# Adding decor to your aquarium question...



## hmhs (Dec 22, 2010)

ok... this is probably a stupid question but is it okay to stick your hand in the tank (it won't change the ph balance of the water or something?). We've already got one fish in there and I wanted to put some fake plants in on the bottom.

Also... do you have to buy plants that are made to go in an aquarium or will other artificial plants do? I assume you'd need to wash them real well? What about other decor items? My son has some sea shells from the beach last summer... would that be okay?

Thanks a bunch!!!


----------



## jrman83 (Jul 9, 2010)

Your arms/hands and anything you put in your tank should be rinsed with clean water thoroughly. You can put other plants in there like silk ones, but you risk them rotting away as they are not meant to be submerged 24/7. Watch sea shells, as they CAN affect water parameters. If I wanted shells, I'd get fake ones.

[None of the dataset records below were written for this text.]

/-! The phase `Flushing` (R170). -/

@[simp] theorem flushPhase_cfg (s : State) : (flushPhase s).cfg = s.cfg := rfl
@[simp] theorem flushPhase_seq (s : State) : (flushPhase s).seq = s.seq := rfl
@[simp] theorem flushPhase_ph (s : State) : (flushPhase s).ph = .rxHeader := rfl
@[simp] theorem flushPhase_crcAcc (s : State) : (flushPhase s).crcAcc = s.crcAcc := rfl
@[simp] theorem flushPhase_txBuf (s : State) : (flushPhase s).txBuf = s.txBuf := rfl
@[simp] theorem flushPhase_txLen (s : State) : (flushPhase s).txLen = s.txLen := rfl
@[simp] theorem flushPhase_rxHdr (s : State) : (flushPhase s).rxHdr = s.rxHdr := rfl
@[simp] theorem flushPhase_rxHCnt (s : State) : (flushPhase s).rxHCnt = 0 := rfl
@[simp] theorem flushPhase_rxPay (s : State) : (flushPhase s).rxPay = s.rxPay := rfl
@[simp] theorem flushPhase_rxPLen (s : State) : (flushPhase s).rxPLen = 0 := rfl
@[simp] theorem flushPhase_rxPCnt (s : State) : (flushPhase s).rxPCnt = 0 := rfl
@[simp] theorem flushPhase_rxPCrc (s : State) : (flushPhase s).rxPCrc = s.rxPCrc := rfl
@[simp] theorem flushPhase_rxCCnt (s : State) : (flushPhase s).rxCCnt = 0 := rfl
@[simp] theorem flushPhase_op (s : State) : (flushPhase s).op = s.op := rfl
@[simp] theorem flushPhase_ret (s : State) : (flushPhase s).ret = s.ret := rfl
@[simp] theorem flushPhase_hcrcCalc (s : State) : (flushPhase s).hcrcCalc = s.hcrcCalc := rfl
@[simp] theorem flushPhase_hcrcRecv (s : State) : (flushPhase s).hcrcRecv = s.hcrcRecv := rfl
@[simp] theorem flushPhase_hcrcOk (s : State) : (flushPhase s).hcrcOk = s.hcrcOk := rfl
@[simp] theorem flushPhase_hcrcValid (s : State) : (flushPhase s).hcrcValid = s.hcrcValid := rfl
@[simp] theorem flushPhase_pcrcCalc (s : State) : (flushPhase s).pcrcCalc = s.pcrcCalc := rfl
@[simp] theorem flushPhase_pcrcRecv (s : State) : (flushPhase s).pcrcRecv = s.pcrcRecv := rfl
@[simp] theorem flushPhase_pcrcOk (s : State) : (flushPhase s).pcrcOk = s.pcrcOk := rfl
@[simp] theorem flushPhase_pcrcValid (s : State) : (flushPhase s).pcrcValid = s.pcrcValid := rfl
@[simp] theorem flushPhase_res (s : State) : (flushPhase s).res = s.res := rfl
@[simp] theorem flushPhase_rval (s : State) : (flushPhase s).rval = s.rval := rfl
@[simp] theorem flushPhase_rframe (s : State) : (flushPhase s).rframe = s.rframe := rfl
@[simp] theorem flushPhase_trace (s : State) : (flushPhase s).trace = s.trace ++ [.flush] := rfl
@[simp] theorem flushPhase_line (s : State) : (flushPhase s).line = s.line := rfl
@[simp] theorem flushPhase_inbox (s : State) : (flushPhase s).inbox = s.inbox := rfl
@[simp] theorem flushPhase_syncPending (s : State) : (flushPhase s).syncPending = s.syncPending := rfl

/-! The header CRC diagnostic (R140). -/

@[simp] theorem setHeaderCrcFlags_cfg (s : State) : (setHeaderCrcFlags s).cfg = s.cfg := rfl
@[simp] theorem setHeaderCrcFlags_seq (s : State) : (setHeaderCrcFlags s).seq = s.seq := rfl
@[simp] theorem setHeaderCrcFlags_ph (s : State) : (setHeaderCrcFlags s).ph = s.ph := rfl
@[simp] theorem setHeaderCrcFlags_crcAcc (s : State) : (setHeaderCrcFlags s).crcAcc = some (crc16 (rxHeaderBytes s)) := rfl
@[simp] theorem setHeaderCrcFlags_txBuf (s : State) : (setHeaderCrcFlags s).txBuf = s.txBuf := rfl
@[simp] theorem setHeaderCrcFlags_txLen (s : State) : (setHeaderCrcFlags s).txLen = s.txLen := rfl
@[simp] theorem setHeaderCrcFlags_rxHdr (s : State) : (setHeaderCrcFlags s).rxHdr = s.rxHdr := rfl
@[simp] theorem setHeaderCrcFlags_rxHCnt (s : State) : (setHeaderCrcFlags s).rxHCnt = s.rxHCnt := rfl
@[simp] theorem setHeaderCrcFlags_rxPay (s : State) : (setHeaderCrcFlags s).rxPay = s.rxPay := rfl
@[simp] theorem setHeaderCrcFlags_rxPLen (s : State) : (setHeaderCrcFlags s).rxPLen = s.rxPLen := rfl
@[simp] theorem setHeaderCrcFlags_rxPCnt (s : State) : (setHeaderCrcFlags s).rxPCnt = s.rxPCnt := rfl
@[simp] theorem setHeaderCrcFlags_rxPCrc (s : State) : (setHeaderCrcFlags s).rxPCrc = s.rxPCrc := rfl
@[simp] theorem setHeaderCrcFlags_rxCCnt (s : State) : (setHeaderCrcFlags s).rxCCnt = s.rxCCnt := rfl
@[simp] theorem setHeaderCrcFlags_op (s : State) : (setHeaderCrcFlags s).op = s.op := rfl
@[simp] theorem setHeaderCrcFlags_ret (s : State) : (setHeaderCrcFlags s).ret = s.ret := rfl
@[simp] theorem setHeaderCrcFlags_hcrcCalc (s : State) : (setHeaderCrcFlags s).hcrcCalc = some (crc16 (rxHeaderBytes s)) := rfl
@[simp] theorem setHeaderCrcFlags_hcrcRecv (s : State) : (setHeaderCrcFlags s).hcrcRecv = some (rxHeaderCrc s) := rfl
@[simp] theorem setHeaderCrcFlags_hcrcOk (s : State) : (setHeaderCrcFlags s).hcrcOk = some (crc16 (rxHeaderBytes s) == rxHeaderCrc s) := rfl
@[simp] theorem setHeaderCrcFlags_hcrcValid (s : State) : (setHeaderCrcFlags s).hcrcValid = true := rfl
@[simp] theorem setHeaderCrcFlags_pcrcCalc (s : State) : (setHeaderCrcFlags s).pcrcCalc = s.pcrcCalc := rfl
@[simp] theorem setHeaderCrcFlags_pcrcRecv (s : State) : (setHeaderCrcFlags s).pcrcRecv = s.pcrcRecv := rfl
@[simp] theorem setHeaderCrcFlags_pcrcOk (s : State) : (setHeaderCrcFlags s).pcrcOk = s.pcrcOk := rfl
@[simp] theorem setHeaderCrcFlags_pcrcValid (s : State) : (setHeaderCrcFlags s).pcrcValid = s.pcrcValid := rfl
@[simp] theorem setHeaderCrcFlags_res (s : State) : (setHeaderCrcFlags s).res = s.res := rfl
@[simp] theorem setHeaderCrcFlags_rval (s : State) : (setHeaderCrcFlags s).rval = s.rval := rfl
@[simp] theorem setHeaderCrcFlags_rframe (s : State) : (setHeaderCrcFlags s).rframe = s.rframe := rfl
@[simp] theorem setHeaderCrcFlags_trace (s : State) : (setHeaderCrcFlags s).trace = s.trace := rfl
@[simp] theorem setHeaderCrcFlags_line (s : State) : (setHeaderCrcFlags s).line = s.line := rfl
@[simp] theorem setHeaderCrcFlags_inbox (s : State) : (setHeaderCrcFlags s).inbox = s.inbox := rfl
@[simp] theorem setHeaderCrcFlags_syncPending (s : State) : (setHeaderCrcFlags s).syncPending = s.syncPending := rfl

A little more to it than that, but in general I'd stay away from them.


----------



## majerah1 (Oct 29, 2010)

Clean your hands of any lotion or soap.This can make the fish sick.I would advise against using plants not made for aquariums.Many silk ones have wires in them and this can cause rust and kill the fish.Plastic ones im not sure but the way they smell,id say they are not good.

I have my hands in my tank on a daily basis,lol.I have live plants and am constantly trimming.


----------